An expertly crafted introduction to a new series of magic and adventure.

A mysterious young woman washes up on the shore of a secluded island in the first of a new trilogy from Wicked author Maguire.

There are always seven Brides of Maracoor, no more, no less. They live their entire lives in seclusion on their island, Maracoor Spot, where every day they go down to the water and weave their nets, a ritual that divides time into the well-ordered daily segments that allow civilization to function. Each year the Minor Adjutant, currently a bureaucrat named Lucikles, arrives from the mainland nation of Maracoor Abiding to check on the brides and bring them a replacement baby girl if one of their number has died. But one day, a young woman with green skin washes up on their shores, her arm flung around a goose and her hand clutching a raggedy broom. Rain, the green girl, can’t remember much of anything about her life before she washed up on the beach, leaving the brides to discuss among themselves what to do with her. Maguire’s longtime fans will remember Rain from Out of Oz (2011), but even newcomers will instantly connect the dots between her green skin and her broom, and if that’s not enough there are those odd rumors of flying monkeys looking for a green girl. Maguire is setting up for a spinoff trilogy here, and the obviousness of Rain’s origins for readers new and old alike allows him to spend more time fully creating the world of Maracoor Abiding with wonderful attention to detail.
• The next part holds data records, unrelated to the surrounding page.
-- ==== Sys2Proof/Certificates/Slice0/Obligations.lean ====
section
/-! DEFINITION. The statements about the machine. -/

open Sys2Proof Sys2Proof.Machine

/-- ADD, SUB, ADDS, SUBS, MIN, MAX, MUL and MULH (07 R170): the result per lane of width w, its latency (07 R168), and that nothing else changes.
DIV and REM (07 R171): quotient and remainder of every pair of lanes, with the corners and their flags; 12 fc, 20 at 64 bits (07 R168). -/
def Obligations.IntegerArithmeticResults : Prop :=
  (∀ (s : State) (o : OpA) (f : Fmt) (l r : Token) (pr : Predicate),
    s.Runs o.fl o.v { l := true, r := !o.i } pr → Pair s o o.u intCls f l r →
    ∀ x ∈ ([(.add, 1, fun a b => ofInt f.width (a + b)),
        (.sub, 1, fun a b => ofInt f.width (a - b)),
        (.adds, 1, fun a b => ofInt f.width (max f.lo (min f.hi (a + b)))),
        (.subs, 1, fun a b => ofInt f.width (max f.lo (min f.hi (a - b)))),
        (.min, 1, fun a b => ofInt f.width (min a b)),
        (.max, 1, fun a b => ofInt f.width (max a b)),
        (.mul, 3, fun a b => ofInt f.width (a * b)),
        (.mulh, 3, fun a b => ofInt f.width ((a * b) / 2 ^ f.width))] : List ((OpA → Instr) × Nat × (Int → Int → Nat))),
      let ls := keptLanes f o.v pr l (intLane f l r x.2.2)
      Emits s (exec (x.1 o) s) (takes o.fl (withPm o.fl { l := true, r := !o.i })) x.2.1 (copies f o.v ls) (foldFlags ls)) ∧
  (∀ (s : State) (o : OpA) (f : Fmt) (l r : Token) (pr : Predicate),
    s.Runs o.fl o.v { l := true, r := !o.i } pr → Pair s o o.u intCls f l r →
    let corner (a b : Int) : Bool := f.signed && a == f.lo && b == -1
    let q (a b : Int) : Int := if b = 0 then 0 else if corner a b then f.lo else Int.tdiv a b
    let m (a b : Int) : Int := if b = 0 then a else if corner a b then 0 else a - Int.tdiv a b * b
    let flag (a b : Int) : Nat := if b = 0 then (if a = 0 then flagNV else flagDZ) else 0
    let lane (g : Int → Int → Int) (j : Nat) : Lane :=
      let a := intOf f (codeAt f l j).1
      let b := intOf f (codeAt f r j).1
      ⟨ofInt f.width (g a b), flag a b ||| (codeAt f l j).2 ||| (codeAt f r j).2⟩
    ∀ x ∈ ([(.div, q), (.rem, m)] : List ((OpA → Instr) × (Int → Int → Int))),
      let ls := keptLanes f o.v pr l (lane x.2)
      Emits s (exec (x.1 o) s) (takes o.fl (withPm o.fl { l := true, r := !o.i })) (if f.width = 64 then 20 else 12) (copies f o.v ls) (foldFlags ls))

/-- AND, OR, XOR, ANDN and NOT (07 R170), SHL, SHR, SAR and ROTL by the count on R (07 R172), NEG and ABS (07 R170): the result per lane of width w.
CLZ, CTZ and POPC count within the width, CLZ and CTZ giving w for 0 (07 R172); BSWAP reverses the bytes (07 R170). -/
def Obligations.LogicShiftAndBitResults : Prop :=
  (∀ (s : State) (o : OpA) (f : Fmt) (l : Token) (pr : Predicate),
      (∀ r : Token, s.Runs o.fl o.v { l := true, r := !o.i } pr →
        (∀ x ∈ ([(.and, fun a b => a &&& b), (.or, fun a b => a ||| b), (.xor, fun a b => a ^^^ b),
            (.andn, fun a b => a &&& (2 ^ f.width - 1 - b))] : List ((OpA → Instr) × (Nat → Nat → Nat))),
          Pair s o o.u bitsCls f l r →
          let ls := keptLanes f o.v pr l (codeLane f l r x.2)
          Emits s (exec (x.1 o) s) (takes o.fl (withPm o.fl { l := true, r := !o.i })) 1 (copies f o.v ls) (foldFlags ls)) ∧
        (∀ x ∈ ([(.shl, fun a c => if c < f.width then a * 2 ^ c % 2 ^ f.width else 0),
            (.shr, fun a c => if c < f.width then a / 2 ^ c else 0),
            (.sar, fun a c => ofInt f.width (toSigned f.width a / 2 ^ min c f.width)),
            (.rotl, fun a c => (a <<< (c % f.width) ||| a >>> (f.width - c % f.width)) % 2 ^ f.width)] : List ((OpA → Instr) × (Nat → Nat → Nat))),
          Pair s o false intCls f l r →
          let ls := keptLanes f o.v pr l (codeLane f l r x.2)
          Emits s (exec (x.1 o) s) (takes o.fl (withPm o.fl { l := true, r := !o.i })) 1 (copies f o.v ls) (foldFlags ls))) ∧
      (s.Runs o.fl o.v needL pr →
        (∀ x ∈ ([(.neg, fun a => -a), (.abs, fun a => if a < 0 then -a else a)] : List ((OpA → Instr) × (Int → Int))),
          Single s o false intCls f l →
          let ls := keptLanes f o.v pr l (fun j => ⟨ofInt f.width (x.2 (intOf f (codeAt f l j).1)), (codeAt f l j).2⟩)
          Emits s (exec (x.1 o) s) (takes o.fl (withPm o.fl needL)) 1 (copies f o.v ls) (foldFlags ls)) ∧
        (Single s o o.u bitsCls f l →
          let ls := keptLanes f o.v pr l (fun j => ⟨2 ^ f.width - 1 - (codeAt f l j).1 % 2 ^ f.width, (codeAt f l j).2⟩)
          Emits s (exec (.not o) s) (takes o.fl (withPm o.fl needL)) 1 (copies f o.v ls) (foldFlags ls)))) ∧
  (∀ f : Fmt, intCls.contains f.ty = true →
      ∃ clz ctz popc bswap : Nat → Nat,
        (∀ a, a < 2 ^ f.width →
          (clz a ≤ f.width ∧ (∀ k, f.width - clz a ≤ k → a.testBit k = false) ∧ (a ≠ 0 → a.testBit (f.width - 1 - clz a) = true) ∧ (a = 0 → clz a = f.width)) ∧
          ((∀ k, k < ctz a → a.testBit k = false) ∧ (a ≠ 0 → a.testBit (ctz a) = true) ∧ (a = 0 → ctz a = f.width)) ∧
          popc a = ((List.range f.width).filter (fun k => a.testBit k)).length ∧
          (f.width % 8 = 0 → ∀ i, i < f.width / 8 → bswap a / 256 ^ i % 256 = a / 256 ^ (f.width / 8 - 1 - i) % 256)) ∧
        ∀ (s : State) (o : OpA) (l : Token) (pr : Predicate), s.Runs o.fl o.v needL pr → Single s o false intCls f l →
          ∀ x ∈ ([(.clz, clz), (.ctz, ctz), (.popc, popc), (.bswap, bswap)] : List ((OpA → Instr) × (Nat → Nat))),
            let ls := keptLanes f o.v pr l (fun j => ⟨x.2 ((codeAt f l j).1 % 2 ^ f.width), (codeAt f l j).2⟩)
            Emits s (exec (x.1 o) s) (takes o.fl (withPm o.fl needL)) 1 (copies f o.v ls) (foldFlags ls))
Sketching out just enough about Rain to build momentum for Book 2, this first installment does excellent character work with the people around her, particularly with regard to the power struggles among the brides on their strange island, with their strange task of weaving time. The larger world of Maracoor Abiding, with its priestesslike brides, mysterious artifacts, and its own systems of magic, myth, and politics, has echoes of Greek mythology and looks to be fertile ground as a setting for more books.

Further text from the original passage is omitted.